Voice Conversion (VC) must be achieved while maintaining the content of the source speech and representing the characteristics of the target speaker. The existing methods do not simultaneously satisfy the above two aspects of VC, and their conversion outputs suffer from a trade-off problem between maintaining source contents and target characteristics. In this study, we propose Triple Adaptive Attention Normalization VC (TriAAN-VC), comprising an encoder-decoder and an attention-based adaptive normalization block, that can be applied to non-parallel any-to-any VC. The proposed adaptive normalization block extracts target speaker representations and achieves conversion while minimizing the loss of the source content with siamese loss. We evaluated TriAAN-VC on the VCTK dataset in terms of the maintenance of the source content and target speaker similarity.
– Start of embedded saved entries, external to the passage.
-- ==== Sys2Proof/Machine/Wire.lean ====
section
/-! DEFINITION. How values are sent in answers and records: field encodings (R164), the shared blocks of section 10.4 and the
record layouts of section 10.5. -/
namespace Sys2Proof.Machine

/-- A number sent in one byte. -/
def byteOf (n : Nat) : Byte := BitVec.ofNat 8 n

/-- A yes or no sent in one byte (R164). -/
def yes (b : Bool) : Byte := if b then 1#8 else 0#8

/-- The cycle counter, sent in five bytes (R164). -/
def bytes5 (x : Cycle40) : List Byte :=
  [x.extractLsb' 32 8, x.extractLsb' 24 8, x.extractLsb' 16 8, x.extractLsb' 8 8, x.extractLsb' 0 8]

/-- An optional two-byte value: a presence byte and the value, 0 when none (R164). -/
def opt2 : Option Half → List Byte
  | some x => 1#8 :: bytes2 x
  | none => [0#8, 0#8, 0#8]

/-- An optional three-byte value (R164). -/
def opt3 : Option Raw24 → List Byte
  | some x => 1#8 :: bytes3 x
  | none => [0#8, 0#8, 0#8, 0#8]

/-- A block index that may be none: FFh for none (R164). -/
def blockIndex : Option (Fin 64) → Byte
  | some i => byteOf i.val
  | none => 0xFF#8

/-- Result codes (R164). -/
def Result.code : Result → Byte
  | .ok => 0x00#8 | .denied => 0x01#8 | .badreq => 0x02#8 | .range => 0x03#8 | .busy => 0x04#8 | .state => 0x05#8
  | .conflict => 0x06#8 | .notfound => 0x07#8 | .empty => 0x08#8

/-- Generator states (R164). -/
def GenState.code : GenState → Byte
  | .stopped => 0x00#8 | .running => 0x01#8 | .paused => 0x02#8 | .done => 0x03#8

/-- Block kinds (R164). -/
def BlockKind.code : BlockKind → Byte
  | .stop => 0x00#8 | .ramp => 0x01#8 | .dwell => 0x02#8 | .cycle => 0x03#8 | .jump => 0x04#8

/-- PROGRAM reasons (R164). -/
def Reason.code : Reason → Byte
  | .start => 0x00#8 | .next => 0x01#8 | .jump => 0x02#8 | .advance => 0x03#8 | .stop => 0x04#8 | .done => 0x05#8
  | .loopLimit => 0x06#8 | .pause => 0x07#8 | .resume => 0x08#8

/-- Commit states (R164). -/
def CommitState.code : CommitState → Byte
  | .none => 0x00#8 | .armedNow => 0x01#8 | .armedBoundary => 0x02#8

/-- Commit outcomes (R164). -/
def CommitOutcome.code : CommitOutcome → Byte
  | .none => 0x00#8 | .appliedNow => 0x01#8 | .appliedBoundary => 0x02#8 | .cancelled => 0x03#8

/-- Zone states (R164). -/
def ZoneState.code : ZoneState → Byte
  | .normal => 0x00#8 | .held => 0x01#8 | .unloading => 0x02#8 | .unloaded => 0x03#8 | .reloading => 0x04#8
  | .dumped => 0x05#8

/-- Modes (R164). -/
def Mode.code : Mode → Byte
  | .follow => 0x00#8 | .hold => 0x01#8 | .unload => 0x02#8 | .reload => 0x03#8 | .dump => 0x04#8

/-- Actions (R164). -/
def Action.code : Action → Byte
  | .report => 0x00#8 | .holdZone => 0x01#8 | .holdAll => 0x02#8 | .unloadZone => 0x03#8 | .unloadAll => 0x04#8
  | .dumpZone => 0x05#8 | .dumpAll => 0x06#8

/-- Release methods (R164). -/
def Method.code : Method → Byte
  | .manual => 0x00#8 | .auto => 0x01#8 | .timed => 0x02#8 | .boundary => 0x03#8

/-- Source kinds (R164). -/
def Source.kindCode : Source → Byte
  | .restart _ => 0x00#8 | .stop => 0x01#8 | .crack _ => 0x02#8 | .gaugeWindow _ => 0x03#8 | .gaugeFault _ => 0x04#8
  | .gaugeDrift _ => 0x05#8 | .tracking _ => 0x06#8 | .overforce _ => 0x07#8 | .stroke _ => 0x08#8
  | .frameLate _ => 0x09#8 | .frameLost _ => 0x0A#8 | .frameTrip _ => 0x0B#8

/-- The code of the source kind OVERFLOW (R164). -/
def overflowKindCode : Byte := 0x0C#8

/-- The index of a source (R129); that of STOP is 0. -/
def Source.index : Source → Nat
  | .restart z => z.val | .stop => 0 | .crack i => i.val | .gaugeWindow g => g.val | .gaugeFault g => g.val
  | .gaugeDrift g => g.val | .tracking c => c.val | .overforce c => c.val | .stroke c => c.val | .frameLate f => f.val
  | .frameLost f => f.val | .frameTrip f => f.val

/-- Source kind and index as sent (section 10.4). -/
def Source.bytes (x : Source) : List Byte :=
  [x.kindCode, byteOf x.index]

/-- Entry kinds (R164). -/
def EntryKind.code : EntryKind → Byte
  | .source => 0x00#8 | .overflow => 0x01#8

/-- Watchdog states (R164). -/
def DogState.code : DogState → Byte
  | .unwatched => 0x00#8 | .alive => 0x01#8 | .late => 0x02#8 | .lost => 0x03#8

/-- The FAULT condition with its cause (R164). -/
def faultCode : Option FaultCause → Byte
  | none => 0x00#8 | some .over => 0x01#8 | some .open => 0x02#8 | some .stale => 0x03#8

/-- Stale timer states (R164). -/
def StaleState.code : StaleState → Byte
  | .off => 0x00#8 | .running => 0x01#8 | .expired => 0x02#8

/-- Senses (R164). -/
def Sense.code : Sense → Byte
  | .levelHigh => 0x00#8 | .levelLow => 0x01#8 | .rising => 0x02#8 | .falling => 0x03#8 | .anyChange => 0x04#8

/-- A qualified level or last sample, 00h for UNKNOWN or none (R164). -/
def levelCode : Option Level → Byte
  | none => 0x00#8 | some .low => 0x01#8 | some .high => 0x02#8

/-- Snapshot triggers (R164). -/
def Trigger.code : Trigger → Byte
  | .auto => 0x00#8 | .director => 0x01#8 | .logger => 0x02#8

/-- An event set in one byte (R164). -/
def eventByte (e : BitVec 7) : Byte := e.setWidth 8

/-- The ten field bytes of a block, unused bytes 0 (R164, section 10.3). -/
def Block.fieldBytes : Block → List Byte
  | .stop => bytes2 0#16 ++ bytes4 0#32 ++ bytes4 0#32
  | .ramp t r => bytes2 t ++ bytes2 r ++ bytes2 0#16 ++ bytes4 0#32
  | .dwell d => bytes2 0#16 ++ bytes4 d ++ bytes4 0#32
  | .cycle a f n => bytes2 a ++ bytes4 f ++ bytes4 n
  | .jump j k => [byteOf j.val, 0#8] ++ bytes2 k ++ bytes2 0#16 ++ bytes4 0#32

/-- PROTECTION (section 10.4). -/
def Channel.bytes (c : Fin 8) (ch : Channel) : List Byte :=
  [byteOf c.val] ++ bytes2 ch.fmin ++ bytes2 ch.fmax ++ bytes2 ch.rmax ++ bytes2 ch.ul ++ bytes2 ch.tol ++ [byteOf ch.k]
    ++ bytes2 ch.fabs ++ bytes2 ch.smin ++ bytes2 ch.smax
    ++ [ch.trackingAction.code, ch.overforceAction.code, ch.strokeAction.code, ch.method.code]
    ++ bytes2 ch.seconds ++ [byteOf ch.zone.val]

/-- FRAME RECORD (section 10.4). -/
def FrameRec.bytes (f : Fin 4) (r : FrameRec) : List Byte :=
  [byteOf f.val] ++ bytes2 r.period ++ [r.lateAction.code, r.lostAction.code, r.tripAction.code, r.method.code]
    ++ bytes2 r.seconds ++ [r.dog.code] ++ bytes2 r.remaining ++ [r.conditions, r.tripReason]

/-- GAUGE CONFIG (section 10.4). -/
def GaugeConfig.bytes (g : Fin 64) (x : GaugeConfig) : List Byte :=
  [byteOf g.val, yes x.enabled] ++ bytes3 x.zero ++ bytes2 x.scale ++ bytes2 x.lo ++ bytes2 x.hi ++ [byteOf x.n]
    ++ bytes2 x.staleTime ++ bytes2 x.driftLimit
    ++ [byteOf x.m, byteOf x.zone.val, x.windowAction.code, x.faultAction.code, x.driftAction.code, x.method.code]
    ++ bytes2 x.seconds

/-- A peak and a valley, both sent as 0 when EMPTY (section 10.4). -/
def extremeBytes : Option Extremes → List Byte
  | some e => bytes2 e.peak ++ bytes2 e.valley
  | none => bytes2 0#16 ++ bytes2 0#16

/-- GAUGE ENTRY (section 10.4). -/
def Gauge.bytes (g : Fin 64) (x : Gauge) : List Byte :=
  x.config.bytes g ++ opt3 x.run.lastRaw ++ opt2 x.run.current ++ [x.run.flags, faultCode x.run.fault]
    ++ [byteOf x.run.outCount, byteOf x.run.inCount, byteOf x.run.driftCount, x.run.stale.code] ++ bytes2 x.run.staleLeft
    ++ extremeBytes x.run.last ++ bytes2 (x.run.baseline.getD 0#16)

/-- CRACK INPUT (section 10.4). -/
def Crack.bytes (i : Fin 16) (c : Crack) : List Byte :=
  [byteOf i.val, yes c.config.enable, c.config.sense.code, byteOf c.config.n, byteOf c.config.zone.val,
    c.config.action.code, c.config.method.code] ++ bytes2 c.config.seconds
    ++ [levelCode c.qualifier.level, levelCode c.qualifier.last, byteOf c.qualifier.run, c.flags]

/-- ALARM ENTRY (section 10.4). -/
def Entry.bytes (e : Entry) : List Byte :=
  bytes2 e.tag ++ [e.kind.code] ++ e.source.bytes ++ [e.action.code, e.method.code] ++ bytes2 e.seconds ++ bytes4 e.timer
    ++ [yes e.condition, e.repeats] ++ bytes4 e.stamp ++ bytes5 e.cycle

/-- A gauge entry of a SNAPSHOT body; its flags are 0 EMPTY, 1 FAULT, 2 SAT (R164, section 10.5). -/
def SnapGauge.bytes (x : SnapGauge) : List Byte :=
  [byteOf x.gauge.val] ++ extremeBytes x.extremes ++ [flagByte [x.extremes.isNone, x.fault, x.sat]]

/-- A channel entry of a SNAPSHOT body (section 10.5). -/
def SnapChannel.bytes (x : SnapChannel) : List Byte :=
  opt2 x.setpoint ++ opt2 x.force ++ [x.zone.code]

/-- Record kinds (R164). -/
def Body.kindCode : Body → Byte
  | .snapshot _ _ _ _ _ => 0x01#8
  | .alarmRaised _ _ _ _ _ _ => 0x02#8
  | .alarmCleared _ _ _ _ _ _ => 0x03#8
  | .zoneChange _ _ _ => 0x04#8
  | .program _ _ _ _ => 0x05#8
  | .commit _ => 0x06#8

/-- The body of a record, in the order of section 10.5. The source index sent with the kind OVERFLOW is 0 (section 10.4). -/
def Body.bytes : Body → List Byte
  | .snapshot trigger gen block gauges channels =>
    [trigger.code, gen.code, blockIndex block, byteOf gauges.length] ++ gauges.flatMap SnapGauge.bytes
      ++ channels.toList.flatMap SnapChannel.bytes
  | .alarmRaised zone tag source action repeats after =>
    [byteOf zone.val] ++ bytes2 tag ++ source.bytes ++ [action.code, repeats, after.code]
  | .alarmCleared zone tag .source source method after =>
    [byteOf zone.val] ++ bytes2 tag ++ source.bytes ++ [method.code, after.code]
  | .alarmCleared zone tag .overflow _ method after =>
    [byteOf zone.val] ++ bytes2 tag ++ [overflowKindCode, 0#8] ++ [method.code, after.code]
  | .zoneChange zone before after => [byteOf zone.val, before.code, after.code]
  | .program block kind gen reason => [byteOf block.val, kind.code, gen.code, reason.code]
  | .commit outcome => [outcome.code]

/-- A record: its 14-byte header and its body (section 10.5). -/
def Record.bytes (r : Record) : List Byte :=
  [r.body.kindCode] ++ bytes2 r.seq ++ bytes4 r.stamp ++ bytes5 r.cycle
    ++ bytes2 (BitVec.ofNat 16 r.body.bytes.length) ++ r.body.bytes

/-- An answer: result code, answer length and body (R5, section 10.2). -/
def answerBytes (res : Result) (body : List Byte) : List Byte :=
  [res.code] ++ bytes2 (BitVec.ofNat 16 body.length) ++ body

end Sys2Proof.Machine
end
Experimental results for one-shot VC suggest that TriAAN-VC achieves state-of-the-art performance while mitigating the trade-off problem encountered in the existing VC methods.
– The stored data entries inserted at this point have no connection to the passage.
-- ==== Sys2Proof/Machine/Transitions.lean ====
section
/-! DEFINITION. Block transitions of the load generator (R32 to R34), the stop (R24) and the steps of RAMP and DWELL (R27, R28). -/
namespace Sys2Proof.Machine

/-- Where a chain ends: at a block that governs, reached through a jump taken or not, or at the end of the program with the block
and the reason of its record (R32 to R35). -/
inductive ChainEnd where
  | governs (i : Fin 64) (jumped : Bool)
  | ends (i : Fin 64) (reason : Reason)
  deriving DecidableEq, Repr

/-- The chain of a transition from a candidate index: JUMP blocks are evaluated by their loop counters, at most `left` of them,
until a block governs or the program ends (R32, R33). -/
def chain (program : Vector Block 64) (left : Nat) (candidate : Nat) (loops : Vector Half 64) (jumped : Bool) :
    Vector Half 64 × ChainEnd :=
  if h : candidate < 64 then
    match program[candidate] with
    | .ramp _ _ | .dwell _ | .cycle _ _ _ => (loops, .governs ⟨candidate, h⟩ jumped)
    | .stop => (loops, .ends ⟨candidate, h⟩ .done)
    | .jump target repeats =>
      match left with
      | 0 => (loops, .ends ⟨candidate, h⟩ .loopLimit)
      | left + 1 =>
        if loops[candidate].toNat < repeats.toNat then
          chain program left target.val (loops.set candidate (loops[candidate] + 1#16)) true
        else chain program left (candidate + 1) (loops.set candidate 0#16) jumped
  else (loops, .ends 63 .done)

/-- The generator with no current block, in STOPPED or DONE: the phase is 0, and the requested pause, pending ADVANCE and pending
stop are clear (R24, R34). The mean in force is kept. -/
def Generator.rest (g : Generator) (state : GenState) : Generator :=
  { g with
    state := state, current := none, countdown := 0#32, remaining := 0#32, endless := false, phase := 0#32
    requestedPause := false, pendingAdvance := false, pendingStop := false }

/-- The generator with a block just entered: the countdown of a DWELL and the remaining count of a CYCLE are set, the accumulator
is 0 and the pending ADVANCE of the ending block is cleared (R32). -/
def Generator.enter (g : Generator) (i : Fin 64) : Generator :=
  let g := { g with state := .running, current := some i, phase := 0#32, pendingAdvance := false }
  match g.program[i] with
  | .dwell d => { g with countdown := d, remaining := 0#32, endless := false }
  | .cycle _ _ n => { g with countdown := 0#32, remaining := n, endless := n == 0#32 }
  | .stop | .ramp _ _ | .jump _ _ => { g with countdown := 0#32, remaining := 0#32, endless := false }

/-- The reason of a block start, the first that applies of START, ADVANCE, JUMP and NEXT (R35). -/
def startReason (fromStart byAdvance jumped : Bool) : Reason :=
  if fromStart then .start else if byAdvance then .advance else if jumped then .jump else .next

/-- A block transition from a candidate index (R32 to R36). -/
def State.transition (s : State) (candidate : Nat) (fromStart byAdvance : Bool) : State :=
  match chain s.gen.program Config.jumpLimit candidate s.gen.loops false with
  | (loops, .governs i jumped) =>
    (s.setGen ({ s.gen with loops := loops }.enter i)).programRecord i (startReason fromStart byAdvance jumped)
  | (loops, .ends i reason) =>
    (s.setGen ({ s.gen with loops := loops }.rest .done)).programRecord i reason

/-- The generator enters STOPPED, with a STOP record naming the block that was current (R24, R30, R35). -/
def State.stopGenerator (s : State) : State :=
  (s.setGen (s.gen.rest .stopped)).programRecord (s.gen.current.getD 0) .stop

/-- The mean in force after a RAMP step toward its target (R27). -/
def rampStep (mean target rate : Half) : Half :=
  moveToward mean target rate.toNat

end Sys2Proof.Machine
end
Index Terms— adaptive attention normalization, any-to-any, siamese loss, voice conversion

1 Introduction

VC is the task of transforming the voice of the source speaker into that of the target speaker while maintaining the linguistic content of the source speech. Traditional methods require parallel data for training VC models [1, 2] or cannot convert using unseen speakers [3, 4]. For the diverse utilization of VC, researchers have recently studied any-to-any (A2A) and one-shot VC, which can be applied to unseen speakers and require only one utterance of source and target speakers [5, 6, 7, 8, 9, 10, 11, 12, 13]. To perform the conversion, they disentangle the utterances into content and speaker representations.
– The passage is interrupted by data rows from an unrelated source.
/-! ### The frame supervisor (chapter 5) -/

/-- R76, R82, R83, R88: SERVO_EXCHANGE stores the measured values, answers with the modes, setpoints and flags of its two channels as
the checks left them (mode DUMP and no setpoint for a DUMPED zone) with the generator state, the sine index and the low 32 bits of the
cycle counter, hands those setpoints out, and brings a set watchdog to ALIVE with its full period: an active FRAME_LATE condition clears
and then an active FRAME_LOST condition, each with its clear handed over, so that no active entry of it is left in any list. Other
frames, channels, gauges and inputs stay as they are. (ServoExchangeChecksItsChannels says what the checks leave; the order of the two
clears is the model's choice, notes/assumptions/18.md.) -/
def Obligations.ServoExchangeAnswersAndHandsOut : Prop :=
  ∀ (f : Fin 4) (forceA forceB strokeA strokeB : Half) (s : State),
    let m := s.exchangeChecks f forceA forceB strokeA strokeB
    let block (c : Fin 8) : List Byte :=
      match m.channelZone c with
      | .normal => [0x00#8] ++ bytes2 m.outputs[c].setpoint ++ [m.outputs[c].flags]
      | .held => [0x01#8] ++ bytes2 m.outputs[c].setpoint ++ [m.outputs[c].flags]
      | .unloading | .unloaded => [0x02#8] ++ bytes2 m.outputs[c].setpoint ++ [m.outputs[c].flags]
      | .reloading => [0x03#8] ++ bytes2 m.outputs[c].setpoint ++ [m.outputs[c].flags]
      | .dumped => [0x04#8, 0#8, 0#8, 0#8]
    let handed (c : Fin 8) : Option Half := if m.channelZone c = .dumped then none else some m.outputs[c].setpoint
    let body : List Byte := block (channelA f) ++ block (channelB f) ++ [m.gen.state.code]
      ++ bytes2 (BitVec.ofNat 16 (m.gen.phase.toNat / 1048576)) ++ bytes4 (m.gen.cycles.setWidth 32)
    ∃ t, exec (.servoExchange (.frame f) forceA forceB strokeA strokeB) s = .next t
      ∧ t.answerOf (.frame f) = some ([0x00#8, 0#8, 15#8] ++ body)
      ∧ (∀ p ∈ [(channelA f, forceA, strokeA), (channelB f, forceB, strokeB)],
          t.supervision[p.1].force = some p.2.1 ∧ t.supervision[p.1].stroke = some p.2.2
            ∧ t.supervision[p.1].handedOut = handed p.1)
      ∧ (s.frames[f].dog = .unwatched → t.frames = s.frames)
      ∧ (s.frames[f].dog ≠ .unwatched → t.frames = s.frames.set f
          { s.frames[f] with dog := .alive, remaining := s.frames[f].period, late := false, lost := false })
      ∧ (let exchanged : State := { m with supervision := t.supervision, frames := t.frames }
         let late := s.frames[f].dog ≠ .unwatched ∧ s.frames[f].late = true
         let lost := s.frames[f].dog ≠ .unwatched ∧ s.frames[f].lost = true
         let onTime := if late then exchanged.clear (.frameLate f) else exchanged
         t = (if lost then onTime.clear (.frameLost f) else onTime).answer (.frame f) 0x30#8 8#16 .ok body
          ∧ ∀ z : Fin 4, ∀ e ∈ t.zones[z].entries,
              (late ∧ e.isOf (.frameLate f) = true) ∨ (lost ∧ e.isOf (.frameLost f) = true) → e.condition = false)
      ∧ (∀ c : Fin 8, c ≠ channelA f → c ≠ channelB f → t.supervision[c] = s.supervision[c])
      ∧ { t.gen with state := s.gen.state, lastReason := s.gen.lastReason } = s.gen
      ∧ { t with ports := s.ports, gen := s.gen, outputs := s.outputs, supervision := s.supervision, frames := s.frames
                 zones := s.zones, tagCounter := s.tagCounter, queue := s.queue } = s

/-- R76 to R81: what the checks of SERVO_EXCHANGE leave of a channel's conditions and miss count: in full with a handed-out
value, the tracking condition after K misses in a row and until a hit; in part without one, when nothing becomes active. Channel A is
checked before B, and in each the tracking, the overforce and the stroke condition in turn: one that becomes active hands over the raise
of its source and index with the channel's action for it, method and seconds, into the channel's zone or by an _ALL action into every
zone (TripAndSetFrame says what a raise does), an ALARM at every port; one that clears hands over the clear of its source
(TimedAndBoundaryRemovals), so that no active entry of it is left in any list; one that does neither hands over nothing. Then the
measured values are stored. -/
def Obligations.ServoExchangeChecksItsChannels : Prop :=
  ∀ (f : Fin 4) (forceA forceB strokeA strokeB : Half) (s : State), ∃ t,
    exec (.servoExchange (.frame f) forceA forceB strokeA strokeB) s = .next t
      ∧ (∀ p ∈ [(channelA f, forceA, strokeA), (channelB f, forceB, strokeB)],
          let v := s.supervision[p.1]
          let w := t.supervision[p.1]
          let ch := s.channels[p.1]
          let beyond : Bool := decide (ch.fabs ≠ 0#16 ∧ ch.fabs.toInt < (p.2.1.toInt.natAbs : Int))
          let outside : Bool := decide (¬ (ch.smin = 0#16 ∧ ch.smax = 0#16)
            ∧ (p.2.2.toInt < ch.smin.toInt ∨ ch.smax.toInt < p.2.2.toInt))
          (∀ h, v.handedOut = some h →
              let miss : Prop := ch.tol.toInt < ((p.2.1.toInt - h.toInt).natAbs : Int)
              (v.tracking = true → w.misses = v.misses ∧ (w.tracking = true ↔ miss))
                ∧ (v.tracking = false → ¬ miss → w.misses = 0 ∧ w.tracking = false)
                ∧ (v.tracking = false → miss → v.misses + 1 < ch.k → w.misses = v.misses + 1 ∧ w.tracking = false)
                ∧ (v.tracking = false → miss → ch.k ≤ v.misses + 1 → w.misses = 0 ∧ w.tracking = true)
                ∧ w.overforce = beyond ∧ w.strokeOut = outside)
            ∧ (v.handedOut = none → w.misses = 0 ∧ w.tracking = false ∧ w.overforce = (v.overforce && beyond)
                ∧ w.strokeOut = (v.strokeOut && outside))
            ∧ ((v.tracking = false ∧ w.tracking = true) ∨ (v.overforce = false ∧ w.overforce = true)
                ∨ (v.strokeOut = false ∧ w.strokeOut = true) → ∀ q, t.holds q .alarm = true)
            ∧ ∀ z : Fin 4, ∀ e ∈ t.zones[z].entries,
                (v.tracking = true ∧ w.tracking = false ∧ e.isOf (.tracking p.1) = true)
                  ∨ (v.overforce = true ∧ w.overforce = false ∧ e.isOf (.overforce p.1) = true)
                  ∨ (v.strokeOut = true ∧ w.strokeOut = false ∧ e.isOf (.stroke p.1) = true) → e.condition = false)
      ∧ (let hand (u : State) (c : Fin 8) (source : Source) (action : Action) (before after : Bool) : State :=
           if before = after then u
           else if after then
             u.raise { source := source, action := action, method := s.channels[c].method, seconds := s.channels[c].seconds
                       active := true } [s.channels[c].zone]
           else u.clear source
         let checked (u : State) (c : Fin 8) : State :=
           let v := s.supervision[c]
           let w := t.supervision[c]
           let ch := s.channels[c]
           let tracked := { v with misses := w.misses, tracking := w.tracking }
           let forced := { tracked with overforce := w.overforce }
           let stroked := { forced with strokeOut := w.strokeOut }
           let u1 := hand { u with supervision := u.supervision.set c tracked } c (.tracking c) ch.trackingAction v.tracking
             w.tracking
           let u2 := hand { u1 with supervision := u1.supervision.set c forced } c (.overforce c) ch.overforceAction v.overforce
             w.overforce
           hand { u2 with supervision := u2.supervision.set c stroked } c (.stroke c) ch.strokeAction v.strokeOut w.strokeOut
         let m := checked (checked s (channelA f)) (channelB f)
         s.exchangeChecks f forceA forceB strokeA strokeB =
           { m with
             supervision := (m.supervision.set (channelA f)
              { m.supervision[channelA f] with force := some forceA, stroke := some strokeA }).set (channelB f)
              { m.supervision[channelB f] with force := some forceB, stroke := some strokeB } })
As vector quantization methods, [6, 8] utilized discrete codes as content and the difference between discrete and continuous features as speaker representations. However, representing content with discrete codes reduces time relationships, damaging content information. For attention-based conversion methods [12, 10], [10] suggested self-supervised learning features can improve VC performance. Although their results were highly similar to the target speaker characteristics, the conversion method using overly detailed speaker representation biased the results only to speaker similarity. Inspired by image style transfer, [7, 9, 11] adopted Adaptive Instance Normalization (AdaIN) [14] for conversion. [7] used only high-level speaker features for AdaIN, causing results to be biased to speaker similarity. [9] alleviated the problem by exploiting multi-level target speaker features for AdaIN, but AdaIN cannot represent enough speaker characteristics.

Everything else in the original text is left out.